This is one of Big Agnes' System Bags, and it has a sleeve on the bottom to attach a sleeping pad. We spent some cold nights out with Roxy Ann, and she did not keep us as warm as we would like. She is very comfortable and cozy on warmer nights, and we like the quality materials.
We had a lot of room to move around in the Roxy Ann.
We put this bag to the test this spring in some harsh conditions. The Roxy Ann is rated to 15F but is not EN tested. We slept out in 25F temps for a few nights in the Roxy Ann and did a lot of shivering. Part of the problem is in the interface of the bag with a sleeping pad. It has no insulation on the ground-side, and we used its pad sleeve with our 3.9 R-rated Therm-A-Rest Neo Air XLite - Women's pad. This combination made us cold. Because the Roxy Ann is so roomy and the pad stretched out the top of the bag, it created more dead air that we needed to heat up, and we couldn't pull the bag closer to us to snuggle in. After our first night out in these temps, we ended up not putting our sleeping pad in the sleeve, and that helped. Regardless, we still had to stuff every piece of extra clothing we were not wearing (although we were wearing our down jacket and long underwear already) into the bag to try to stay warm. We think this bag would be better described with a 32-degree rating.
The Roxy Ann uses DownTek hydrophobic down that makes it more resistant to moisture and will, in theory, keep the down's loft longer, and thus keep you warm when wet. We think this is a relatively versatile bag, but it is still too heavy for extended backpacking trips, and not warm enough to stretch it to the limits of the three seasons it is meant for.
We tested the Roxy Ann 15 in some extreme weather conditions and pushed it to its maximum comfort level in the cold and were a bit disappointed in how it performed.
We are disappointed in how heavy this sleeping bag is, weighing in at 2.75 lbs. We think having the fill on only the top of the bag is very clever and a great way to save weight, but this bag seems to get a lot of extra weight from its pad sleeve. The sleeve is very large and made from heavy, bulky material.
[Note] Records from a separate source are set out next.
/-- From R548 to R552, R567 to R583: the next epoch is of this side's parity and above every epoch the side knows; a takeover goes by way of
TAKING, an epoch in MRAM and the image; a contest is won by more than half of MAJ_N, or by half on side A; a lease is granted by a side that
does not act and extended from its request's sending; the start-up role is decided by what was heard. -/
def Obligations.PairRoles : Prop :=
  ∀ (s : State) (src : Peer) (q : LeaseReq) (r : LeaseRsp) (id t0 k : Nat) (rl : Nat),
    (s.epoch < s.nextEpoch ∧ s.regN R.PLK_PARTNER_EPOCH < s.nextEpoch ∧ s.plk.epochNv < s.nextEpoch ∧
      (k < 1024 → s.regN (R.STB_EPOCH k) < s.nextEpoch) ∧ s.nextEpoch % 2 = b2n s.sideB) ∧
    (s.mayTake = true → (s.bothSilent = true ∨ s.takeCause = true) → exec .takeover s = .next (s.takeOver s.bothSilent)) ∧
    (s.mayTake = false → exec .takeover s = .next s) ∧
    (s.acts = false → (s.takeOver false).role = 3 ∧ (s.takeOver false).plk.epochOk = false ∧ SameMem s (s.takeOver false)) ∧
    (s.active 128 = true → s.role = 3 → s.plk.epochOk = false →
      (s.nextEpoch ≤ 0xFFFFFFFE → Answers .epochCommit s fun t => t.epoch = s.nextEpoch ∧ t.plk.epochNv = s.nextEpoch ∧ t.plk.epochOk = true ∧
        RegsBut [R.PLK_EPOCH] s t ∧ SameMem s t) ∧
      (0xFFFFFFFE < s.nextEpoch → exec .epochCommit s = .next ((s.standDown 4).fail 128 0x104 0))) ∧
    (s.active 128 = true → s.role = 3 → s.plk.epochOk = true → Answers .imageApplied s fun t => t.role = 1 ∧ t.plk.applied = true ∧
      t.reg R.PLK_TAKEOVERS = s.reg R.PLK_TAKEOVERS + 1 ∧ t.yard = s.yard ∧ t.stallMem = s.stallMem) ∧
    (s.role ≠ 3 → exec .epochCommit s = .next s ∧ exec .imageApplied s = .next s) ∧
    (s.plk.contest = true → s.active 128 = true → exec .fenceCheck s = .next s.fenceStalls) ∧
    (s.plk.contest = false → exec .fenceCheck s = .next s ∧ exec .contestEnd s = .next s) ∧
    (s.plk.contest = true → s.role = 1 →
      (s.regN R.PLK_MAJ_N < 2 * s.contestCount ∨ (2 * s.contestCount = s.regN R.PLK_MAJ_N ∧ s.sideB = false)) → Answers .contestEnd s fun t =>
        t.role = 1 ∧ t.plk.contest = false ∧ t.flag R.PLK_PAIR_STAT 3 = false ∧ t.reg R.PLK_REACH_LAST = wd (s.contestCount % 2048) ∧
        RegsBut ([R.PLK_PAIR_STAT, R.PLK_REACH_LAST] ++ evrRegs) s t ∧ SameMem s t) ∧
    (s.plk.contest = true → s.acts = false →
      (2 * s.contestCount < s.regN R.PLK_MAJ_N ∨ (2 * s.contestCount = s.regN R.PLK_MAJ_N ∧ s.sideB = true)) → Answers .contestEnd s fun t =>
        t.role = 4 ∧ t.plk.contest = false ∧ t.reg R.PLK_REACH_LAST = wd (s.contestCount % 2048 + 65536) ∧ SameMem s t) ∧
    (s.plk.standTo = some rl → exec .standDownLimit s = .next ((s.setReg R.LGE_PHASE 0).standDown rl)) ∧
    (s.plk.standTo = none → exec .standDownLimit s = .next s) ∧
    (s.active 128 = true → src ≠ .witness →
      (q.release = false → s.acts = false → q.sideB ≠ s.sideB → Answers (.leaseReq src q) s fun t =>
        t.plk.grant = some (s.time.log + (q.ms.toNat + s.regN R.PLK_GUARD_MS) * tMs) ∧ t.flag R.PLK_LEASE_STAT 1 = true ∧
        RegsBut [R.PLK_LEASE_STAT] s t ∧ SameMem s t) ∧
      (q.release = false → s.acts = true → Answers (.leaseReq src q) s fun t => t.plk.grant = s.plk.grant ∧ t.regs = s.regs ∧ SameMem s t) ∧
      (q.release = true → Answers (.leaseReq src q) s fun t => t.plk.grant = none ∧ t.flag R.PLK_LEASE_STAT 1 = false ∧
        RegsBut [R.PLK_LEASE_STAT] s t ∧ SameMem s t)) ∧
    (s.active 128 = true → r.granted = true → s.plk.reqAt = some (id, t0) → id = r.id.toNat → s.plk.lease.isSome = true →
      Answers (.leaseRsp src r) s fun t => t.plk.lease = some (t0 + s.regN R.PLK_LEASE_MS * tMs) ∧ t.flag R.PLK_LEASE_STAT 0 = true ∧
        t.role = s.role ∧ RegsBut [R.PLK_LEASE_STAT] s t ∧ SameMem s t) ∧
    (r.granted = false → exec (.leaseRsp src r) s = .next s) ∧
    (s.mayRequest = true → exec .leaseRenew s = .next (s.leaseRequest false) ∧
      (s.sideB = true → exec .leaseStartWait s = .next (s.leaseRequest false)) ∧ (s.sideB = false → exec .leaseStartWait s = .next s)) ∧
    (s.plk.lease = some t0 → t0 ≤ s.time.log → s.leaseMode = false → Answers .leaseEnd s fun t => t.plk.lease = none ∧ t.flag R.PLK_LEASE_STAT 0 = false ∧
      RegsBut [R.PLK_LEASE_STAT] s t ∧ SameMem s t) ∧
    (s.plk.lease = some t0 → t0 ≤ s.time.log → s.leaseMode = true → s.role = 3 → Answers .leaseEnd s fun t => t.plk.lease = none ∧ t.role = 4 ∧ SameMem s t) ∧
    (s.plk.lease = some t0 → s.time.log < t0 → exec .leaseEnd s = .next s) ∧
    (Answers .grantEnd s fun t => t.plk.grant = none ∧ t.flag R.PLK_LEASE_STAT 1 = false ∧ RegsBut [R.PLK_LEASE_STAT] s t ∧ SameMem s t) ∧
    (s.running 128 = true → s.role = 0 → (s.page 128).errcode ≠ 0x103 →
      (s.bothSilent = true → s.leaseMode = false → exec .resolveEnd s = .next (s.takeOver true)) ∧
      (s.bothSilent = false → s.plk.pActing = true → Answers .resolveEnd s fun t => t.role = 2 ∧ t.plk.resync = true ∧ SameMem s t) ∧
      (s.bothSilent = false → s.plk.pActing = false → s.leaseMode = false → s.sideB = true → Answers .resolveEnd s fun t => t.role = 2 ∧
        t.plk.resync = true ∧ SameMem s t) ∧
      (s.bothSilent = false → s.plk.pActing = false → s.leaseMode = false → s.sideB = false → s.nextEpoch ≤ 0xFFFFFFFE → Answers .resolveEnd s fun t =>
        t.role = 1 ∧ t.epoch = s.nextEpoch ∧ t.yard = s.yard)) ∧
    ((s.role ≠ 0 ∨ (s.page 128).errcode = 0x103) → exec .resolveEnd s = .next s)

/-! ### The machine as a whole -/

/-- A step takes the command at the front of the queue and runs it on the state with the queue's rest; on an empty queue the block counts one
clock of its time (the model's choice, log entry 28), which changes the copies of device time, the lanes of the pair link and the free
values alone. -/
def Obligations.StepRunsFrontCommand : Prop :=
  ∀ (s : State) (c : Instr) (rest : List Instr),
    step { s with pending := c :: rest } = exec c { s with pending := rest } ∧
    (s.pending = [] → ∃ t, step s = .next t ∧ t = { s with time := t.time, free := t.free, plk := { s.plk with lanes := t.plk.lanes } } ∧ s.free ≤ t.free ∧
      (s.up 6 = false → s.time.cnt < timeLimit → t.time.cnt = s.time.cnt))

/-- Reset: nothing waits; every register of a table reads its reset value; every block that can stop is in STOP, the others in RUN, with
no cause, no enable and no error; the tables have their canonical form. That an unlisted byte reads 0 is the model's choice (log entry 1),
as are the reset values of log entry 2. -/
def Obligations.ResetState : Prop :=
  State.reset.pending = [] ∧ State.reset.canon = true ∧
    (∀ a, State.reset.reg a = regReset a) ∧
    (∀ p, (State.reset.blk p).st = (if noStop p then .run else .stop) ∧ (State.reset.page p).irqStat = 0 ∧ (State.reset.page p).irqEn = 0 ∧
      (State.reset.page p).errcode = 0) ∧
    (∀ a, rdB State.reset.yard a = 0 ∧ rdB State.reset.dram a = 0 ∧ rdB State.reset.stallMem a = 0)

/-- A memory reads back what was written: the written bytes at their addresses, every other byte as before; and a write keeps the
canonical form. -/
def Obligations.MemoryReadsBack : Prop :=
  ∀ (m : Tab Byte) (a : Nat) (l : List Byte), rdBytes (wrBytes m a l) a l.length = l ∧
    (∀ b, (b < a ∨ a + l.length ≤ b) → rdB (wrBytes m a l) b = rdB m b) ∧
    (Memory.wf m = true → Memory.wf (wrBytes m a l) = true)

/-- Every step of every state answers a next state: it takes exactly the front command out of the queue, draws free values only forward, and
keeps the canonical form of every register file, memory and numbered table. -/
def Obligations.EveryStepKeepsForm : Prop :=
  ∀ s : State, ∃ t, step s = .next t ∧ t.pending = s.pending.tail ∧ s.free ≤ t.free ∧ (s.canon = true → t.canon = true)
end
We think a lot of weight could be saved by using a lighter weight material and having a sleeve that is not the entire length of the bag, like on the Sierra Designs Backcountry Bed 700 - Women's. If you're a person that goes on car camping trips more often, this contender would be easy to throw in the backseat, and weight would not be an issue.
We are disappointed in how heavy the Roxy Ann is and suspect it is because of its heavy, full length sleeping pad sleeve.
The Big Agnes Roxy Ann is extremely comfortable. It is a roomy semi-rectangular shape that allows the occupant to move around at will. The shell material is soft, and the bag's 650 fill power down lofts up nicely. This bag is surprisingly long — its regular size fits someone up to 5'10" in length, and its petite size fits up to someone 5'6"; this is somewhat irregular for a women's bag. Typically a regular size will fit someone up to 5'6" or 5'8", so the sizing is something to consider when purchasing this bag. The Feathered Friends Egret also comes in a 5'9" version.
This bag comes with a nice mesh storage sack as well as a medium sized stuff sack. The Roxy Ann can compress down smaller if you purchase a compression sack, but it is not as small as the Rab Neutrino 400 - Women's because of the bulky pad sleeve materials.
We like the idea behind Big Agnes's quilt-like design with the loft only on top, but think the pad sleeve could use some tweaking to help with weight and warmth. We also like the small exterior storage pocket although we prefer interior stow pockets, like in the Marmot Phase 20. We also enjoy its quality materials.
The Big Agnes Roxy Ann has a lot of great features including its small stash pocket.
This bag is great for 2-3 season camping trips, especially for someone who wants lots of room to move around. We would take it on short backpacking trips and other camping trips where weight is less of a concern, in warmer climates.
We think the Roxy Ann is decent value for its $280 price tag. It is made from high-quality materials and is a definite step up from the Kelty Cosmic Down 20 - Women's. Another similarly priced option, the Backcountry Bed is warmer and more comfortable. If you are interested in a more traditional mummy-style sleeping bag that is warmer within the same price range, we recommend the REI Joule, although we would probably choose the Angel Fire or the Mountain Hardwear Heratio that are at the same price point over the Roxy Ann as well.
We spent a few very cold nights out in the Roxy Ann wearing all of our clothes and were still cold in 25F temperatures.
A decent value for the money, the Roxy Ann is a great choice for someone who wants to camp in warmer weather and move around freely in her sleeping bag. We felt (literally) that the 15-degree rating is false and this bag would do better around 32F.